Tal ingenuidade sublinha a absurda aventura EUA-Israel-Indiana de criar um QUAD 2 da Ásia Ocidental (“I2U2”), que hoje parece ridícula – ou a conspiração quixotesca eclodida recentemente em Nova Deli durante a cimeira do G20 para colocar os sauditas a bordo da Índia -Projecto do Corredor Médio Oriente-Europa, com a esperança de que “integre” Israel e crie negócios para o Porto de Haifa, isole o Irão e a Turquia, destrua o Corredor Internacional Norte-Sul liderado pela Rússia e mostre o dedo médio à Cinturão e Rota de Pequim. Considerando que a vida é real. 

Tendo tudo em conta, foi a visita regional do Secretário de Estado dos EUA, Antony Blinken, a Israel e a sua cimeira com um seleto grupo de estados árabes em Amã, no último fim de semana, que se transformou num momento decisivo na crise de Gaza.
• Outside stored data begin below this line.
-- ==== Sys2Proof/WellFormed.lean ====
section
/-!
DEFINITION. Well-formed commands. Every operand is typed by exactly the values its row admits (a link, a line,
a level, a reset source, a mark bit, an eight-bit data byte), so the syntax holds no ill-formed command and there is
no check beyond the types. The validity of what a frame carries is judged by the machine itself, from the bytes
(11:R183, R184; Machine/Operands.lean), and refused there by the code the spec names.
-/

namespace Sys2Proof

/-- A command is well formed when its operands lie in their ranges; the types alone see to that. -/
def Instr.wellFormed (_ : Instr) : Bool := true

end Sys2Proof
end

section
/-! ### Readings and misses of one point (03:R44 to R49) -/

namespace Sys2Proof.Machine

/-- A byte of a payload is below 256. -/
theorem u8_lt (b : List Byte) (i : Nat) : u8 b i < 256 := (b[i]?.getD 0).isLt

/-- A bit reads as 1 exactly where it differs from the inversion (03:R45). -/
theorem readBit_eq (b : Byte) (i : Nat) (inv : Bool) :
    readBit b i inv = if (b.toNat / 2 ^ i % 2 = 1) = (inv = false) then 1 else 0 := by
  have hbit : b.getLsbD i = decide (b.toNat / 2 ^ i % 2 = 1) := Nat.testBit_eq_decide_div_mod_eq
  unfold readBit
  rw [hbit]
  cases inv <;> by_cases h : b.toNat / 2 ^ i % 2 = 1 <;> simp [h]

/-- Two's complement of two bytes, by the sign bit of the high byte (03:R45). -/
theorem s16_eq (b : List Byte) (i : Nat) :
    s16 b i = if u8 b i < 128 then (256 * u8 b i + u8 b (i + 1) : Int)
      else (256 * u8 b i + u8 b (i + 1) : Int) - 65536 := by
  have hi := u8_lt b i
  have lo := u8_lt b (i + 1)
  have hmod : u16 b i % 2 ^ 16 = u16 b i := by unfold u16; omega
  rw [s16, BitVec.toInt_eq_toNat_cond, BitVec.toNat_ofNat, hmod]
  unfold u16
  split <;> split <;> omega

/-- The reading of the model is that of 03:R45. -/
theorem PointEntry.reading_eq_readingOf (e : PointEntry) (payload : List Byte) :
    e.reading payload = readingOf e payload := by
  unfold PointEntry.reading readingOf
  cases e.width with
  | bit => exact readBit_eq _ _ _
  | u8 => rfl
  | s16 => exact s16_eq payload e.offset
  | u16 | call => simp [u16, u8]; omega
  | u24 => simp [u24, u16, u8, Nat.add_assoc]; omega

/-- A reading lies in the range of its width (03:R45). -/
theorem readingOf_range (e : PointEntry) (payload : List Byte) :
    (e.width = .bit → readingOf e payload = 0 ∨ readingOf e payload = 1)
      ∧ (e.width = .u8 → 0 ≤ readingOf e payload ∧ readingOf e payload ≤ 255)
      ∧ (e.width = .u16 ∨ e.width = .call → 0 ≤ readingOf e payload ∧ readingOf e payload ≤ 65535)
      ∧ (e.width = .s16 → -32768 ≤ readingOf e payload ∧ readingOf e payload ≤ 32767)
      ∧ (e.width = .u24 → 0 ≤ readingOf e payload ∧ readingOf e payload ≤ 16777215) := by
  have b0 := u8_lt payload (e.offset + 0)
  have b1 := u8_lt payload (e.offset + 1)
  have b2 := u8_lt payload (e.offset + 2)
  unfold u8 at b0 b1 b2
  unfold readingOf
  cases e.width with
  | bit => simp [Decidable.em, or_comm]
  | s16 => simp at b0 ⊢; split <;> omega
  | u8 | u16 | call | u24 => simp at b0 ⊢; omega

/-- Settles O24, by the width of the entry. -/
theorem numericPointTakesEveryReading : Obligations.NumericPointTakesEveryReading := by
  refine ⟨fun e payload => ?_, fun p e payload t hbit => ⟨fun hcall => ?_, fun hcall => ?_⟩⟩
  · dsimp only
    rw [e.reading_eq_readingOf]
    exact ⟨rfl, readingOf_range e payload⟩
  · rw [← e.reading_eq_readingOf]
    unfold Point.take
    cases hw : e.width with
    | bit => exact absurd hw hbit
    | call => exact absurd hw hcall
    | u8 | u16 | s16 | u24 => rfl
  · rw [← e.reading_eq_readingOf]
    simp [Point.take, hcall, Point.takeNumeric, u8]

/-! One reading of a binary point takes one of the three courses of 03:R47. -/

/-- A reading that agrees with a FRESH value clears the run. -/
theorem Point.takeBinary_agrees (p : Point) (k : Nat) (x : Int) (t : Time) (hf : p.freshness = .fresh) (hx : x = p.value) :
    p.takeBinary k x t = { p with age := 0, received := some t, run := none } := by
  simp [Point.takeBinary, hf, hx]

/-- Any other reading extends the run, and the run that reaches k + 1 sets value and freshness. -/
theorem Point.takeBinary_differs (p : Point) (k : Nat) (x : Int) (t : Time) (h : p.freshness ≠ .fresh ∨ x ≠ p.value) :
    p.takeBinary k x t =
      if k < (extendRun p.run x).count then
        { p with age := 0, received := some t, value := x, freshness := .fresh, run := none }
      else { p with age := 0, received := some t, run := some (extendRun p.run x) } := by
  have hd : ¬(p.freshness = .fresh ∧ x = p.value) := by tauto
  simp [Point.takeBinary, hd]

/-- A run of the same candidate grows by one. -/
theorem extendRun_same (r : Run) (x : Int) (h : r.candidate = x) :
    extendRun (some r) x = { candidate := x, count := r.count + 1 } := by
  simp [extendRun, ← h]

/-- No run, or one of the other value, gives place to a run of count 1. -/
theorem extendRun_other (run : Option Run) (x : Int) (h : ∀ r, run = some r → r.candidate ≠ x) :
    extendRun run x = { candidate := x, count := 1 } := by
  cases run with
  | none => rfl
  | some r => simp [extendRun, h r rfl]

/-- The three courses of one reading of a binary point, by its run (03:R47). -/
theorem Point.takeBinary_courses (p : Point) (k : Nat) (x : Int) (t : Time) :
    let q := p.takeBinary k x t
    let read := { p with age := 0, received := some t }
    let settled := { read with value := x, freshness := .fresh, run := none }
    (p.freshness = .fresh → x = p.value → q = { read with run := none })
      ∧ (p.freshness ≠ .fresh ∨ x ≠ p.value →
        (∀ r, p.run = some r → r.candidate = x →
            (r.count < k → q = { read with run := some { candidate := x, count := r.count + 1 } })
              ∧ (k ≤ r.count → q = settled))
          ∧ ((∀ r, p.run = some r → r.candidate ≠ x) →
            (0 < k → q = { read with run := some { candidate := x, count := 1 } }) ∧ (k = 0 → q = settled))) := by
  refine ⟨p.takeBinary_agrees k x t, fun hd => ⟨fun r hr hx => ?_, fun ho => ?_⟩⟩
  · rw [p.takeBinary_differs k x t hd, hr, extendRun_same r x hx]
    exact ⟨fun h => if_neg (by simp; omega), fun h => if_pos (by simp; omega)⟩
  · rw [p.takeBinary_differs k x t hd, extendRun_other p.run x ho]
    exact ⟨fun h => if_neg (by simp; omega), fun h => if_pos (by simp; omega)⟩

/-- The point p while it debounces x: n readings of x have been counted, and value and freshness stand (03:R47). -/
structure Debouncing (p : Point) (x : Int) (n : Nat) (q : Point) : Prop where
  value : q.value = p.value
  freshness : q.freshness = p.freshness
  run : q.run = if n = 0 then none else some { candidate := x, count := n }
  age : n ≠ 0 → q.age = 0

/-- While x is debounced, the next reading of x carries the run to n + 1. -/
theorem Debouncing.extendRun {p q : Point} {x : Int} {n : Nat} (h : Debouncing p x n q) :
    extendRun q.run x = { candidate := x, count := n + 1 } := by
  rw [h.run]
  split
  · rename_i h0
    rw [extendRun_other none x (by simp), h0]
  · exact extendRun_same _ x rfl

/-- A reading of x that is not yet the (k + 1)th is counted. -/
theorem Debouncing.take {p q : Point} {x : Int} {n k : Nat} (h : Debouncing p x n q) (t : Time)
    (hx : p.freshness = .fresh → x ≠ p.value) (hn : n < k) : Debouncing p x (n + 1) (q.takeBinary k x t) := by
  have hd : q.freshness ≠ .fresh ∨ x ≠ q.value := by rw [h.freshness, h.value]; tauto
  rw [q.takeBinary_differs k x t hd, h.extendRun, if_neg (by simp; omega)]
  exact ⟨h.value, h.freshness, by simp, fun _ => rfl⟩

/-- Up to k readings of a new value are all counted. -/
theorem Debouncing.foldl {p : Point} {x : Int} (k : Nat) (hx : p.freshness = .fresh → x ≠ p.value) :
    ∀ (times : List Time) (n : Nat) (q : Point), Debouncing p x n q → n + times.length ≤ k →
      Debouncing p x (n + times.length) (times.foldl (fun q t => q.takeBinary k x t) q)
  | [], _, _, h, _ => h
  | t :: ts, n, q, h, hle => by
    rw [List.length_cons] at hle ⊢
    have next := h.take (k := k) t hx (by omega)
    have rest := Debouncing.foldl k hx ts (n + 1) _ next (by omega)
    rwa [show n + (ts.length + 1) = n + 1 + ts.length by omega]

/-- A run of readings of a new value, toward which there was no run: up to k of them leave value and freshness, the
(k + 1)th sets both (03:R47). -/
theorem Point.takeBinary_foldl (p : Point) (k : Nat) (x : Int) (times : List Time) (hr : p.run = none)
    (hx : p.freshness = .fresh → x ≠ p.value) :
    let q := times.foldl (fun q t => q.takeBinary k x t) p
    (times.length ≤ k → q.value = p.value ∧ q.freshness = p.freshness
        ∧ (times ≠ [] → q.run = some { candidate := x, count := times.length } ∧ q.age = 0))
      ∧ (times.length = k + 1 → q.value = x ∧ q.freshness = .fresh ∧ q.run = none ∧ q.age = 0) := by
  have start : Debouncing p x 0 p := ⟨rfl, rfl, by simp [hr], by simp⟩
  refine ⟨fun hle => ?_, fun heq => ?_⟩
  · have h := Debouncing.foldl k hx times 0 p start (by omega)
    rw [Nat.zero_add] at h
    refine ⟨h.value, h.freshness, fun hne => ?_⟩
    have hlen : times.length ≠ 0 := by simpa using hne
    exact ⟨by rw [h.run, if_neg hlen], h.age hlen⟩
  · obtain ⟨init, last, rfl⟩ : ∃ init last, times = init ++ [last] :=
      (List.eq_nil_or_concat' times).resolve_left (by rintro rfl; simp at heq)
    have hlen : init.length = k := by simpa using heq
    have h := Debouncing.foldl k hx init 0 p start (by omega)
    rw [Nat.zero_add] at h
    have hd := h.freshness ▸ h.value ▸ Decidable.not_or_of_imp hx
    rw [List.foldl_append, List.foldl_cons, List.foldl_nil, Point.takeBinary_differs _ k x last hd, h.extendRun,
      if_pos (by simp; omega)]
    exact ⟨rfl, rfl, rfl, rfl⟩

/-! Misses (03:R48, R49). -/

/-- A point after n misses from age 0 (03:R48, R49). -/
def MissedTimes (p : Point) (limit n : Nat) : Point :=
  { p with
    run := if n = 0 then p.run else none
    age := if p.freshness = .never then 0 else min n 15
    freshness := if p.freshness = .fresh ∧ limit ≤ n then .stale else p.freshness }

/-- One more miss. -/
theorem MissedTimes.miss (p : Point) (limit n : Nat) (hl : limit ≤ 15) :
    (MissedTimes p limit n).miss limit = MissedTimes p limit (n + 1) := by
  have hage : min (min n 15 + 1) 15 = min (n + 1) 15 := by omega
  have hreach : limit ≤ min (n + 1) 15 ↔ limit ≤ n + 1 := by omega
  cases hf : p.freshness with
  | never => simp [Point.miss, MissedTimes, hf]
  | stale => simp [Point.miss, MissedTimes, bump, hf, hage]
  | fresh =>
    by_cases h : limit ≤ n
    · simp [Point.miss, MissedTimes, bump, hf, hage, h, Nat.le_succ_of_le h]
    · simp [Point.miss, MissedTimes, bump, hf, hage, h, hreach]

/-- A run of misses from age 0. -/
theorem Point.miss_foldl (p : Point) (limit n : Nat) (h1 : 1 ≤ limit) (hl : limit ≤ 15) (ha : p.age = 0) :
    (List.replicate n ()).foldl (fun q _ => q.miss limit) p = MissedTimes p limit n := by
  induction n with
  | zero => cases p; simp_all [MissedTimes]; omega
  | succ n ih => rw [List.replicate_succ', List.foldl_append, ih]; exact MissedTimes.miss p limit n hl

/-- The bytes of a width. -/
theorem Width.bytes_eq (w : Width) : w.bytes = bytesOf w := by cases w <;> rfl

/-- A point of a node that replies takes a reading or a miss by the place of its bytes (03:R44). -/
theorem Point.onReply_eq (p : Point) (e : PointEntry) (payload : List Byte) (t : Time) :
    p.onReply e payload t = replyGives e p payload t := by
  simp [Point.onReply, replyGives, PointEntry.inside, Width.bytes_eq]

/-- Settles O25: the run of readings by induction on the list, the courses of one reading, and the misses by their count. -/
theorem readingsAndMissesOfAPoint : Obligations.ReadingsAndMissesOfAPoint := by
  refine ⟨Point.takeBinary_foldl, Point.takeBinary_courses, fun p e payload t => ⟨p.onReply_eq e payload t, fun hw => ?_⟩,
    fun p limit n h1 hl ha => ?_⟩
  · simp [Point.take, hw, e.reading_eq_readingOf]
  · dsimp only
    rw [p.miss_foldl limit n h1 hl ha]
    refine ⟨rfl, rfl, rfl, fun hn => ?_, fun hf => ?_, fun hf => ?_, fun hf => ?_⟩
    · simp [MissedTimes, Nat.ne_of_gt hn]
    all_goals simp [MissedTimes, hf]

end Sys2Proof.Machine
end

section
/-! ### The walk of the Condition Evaluator against the shapes of Safety.lean (04:R59 to R69) -/

namespace Sys2Proof.Machine

/-- A comparison of the model is that of 04:R59. -/
theorem PointOp.holds_iff (v : Int) (op : PointOp) : op.holds v = true ↔ Compares v op := by
  cases op <;> simp [PointOp.holds, Compares, and_assoc]

/-- A COUNTER BELOW term of the model is that of 04:R61. -/
theorem belowThreshold_iff (c : DutyCounter) : belowThreshold c = true ↔ ∃ r, c.record = some r ∧ c.value < r.threshold := by
  unfold belowThreshold
  cases c.record <;> simp

/-- Condition j reads as true exactly in the state TRUE. -/
theorem standsTrue_iff (states : Vector CondState 64) (j : Nat) :
    standsTrue states j = true ↔ look states j .isFalse = .isTrue := by
  simp [standsTrue]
Os ministros dos Negócios Estrangeiros árabes recusaram-se terminantemente a aceitar qualquer uma das propostas invejosas apresentadas por Blinken com intenções maliciosas de preservar os interesses judaicos –   “pausa humanitária” em vez de cessar-fogo; campos de refugiados para as pessoas de Gaza que escapam dos ataques horríveis e brutais de Israel, que seriam financiados com dinheiro árabe, mas que acabariam por levar a colonatos judaicos em Gaza; os contornos de um acordo pós-guerra para Gaza que deixará os escombros a serem tratados pela Autoridade Palestiniana e a reconstrução a ser financiada pelos Estados do Golfo, enquanto Israel continua a dominá-la na importantíssima esfera de segurança; impedindo o Irão de ir em socorro do Hezbollah e do Hamas enquanto estes são colocados em moedores de carne israelitas de fabrico americano. 

Foi uma hipocrisia total. Os ministros dos Negócios Estrangeiros árabes falaram numa só voz para articular a sua contraproposta ao cessar-fogo imediato de Blinken. O presidente Biden parece finalmente ver o que está escrito na parede – embora, intrinsecamente, ele continue a ser o sionista número um do mundo, como alguém uma vez o chamou, e suas motivações sejam em grande parte sustentadas por sua própria sobrevivência política à medida que as eleições de 2024 se aproximam. mais perto. 

Seja como for, a grande probabilidade é que seja agora uma questão de tempo até que a comunidade global insista em travar o estado de apartheid israelita. Pois, quando os países muçulmanos se unem, eles dão as cartas na ordem mundial multipolar emergente. A sua exigência de que a resolução do problema palestino não permita mais atrasos ganhou ressonância, inclusive no Hemisfério Ocidental.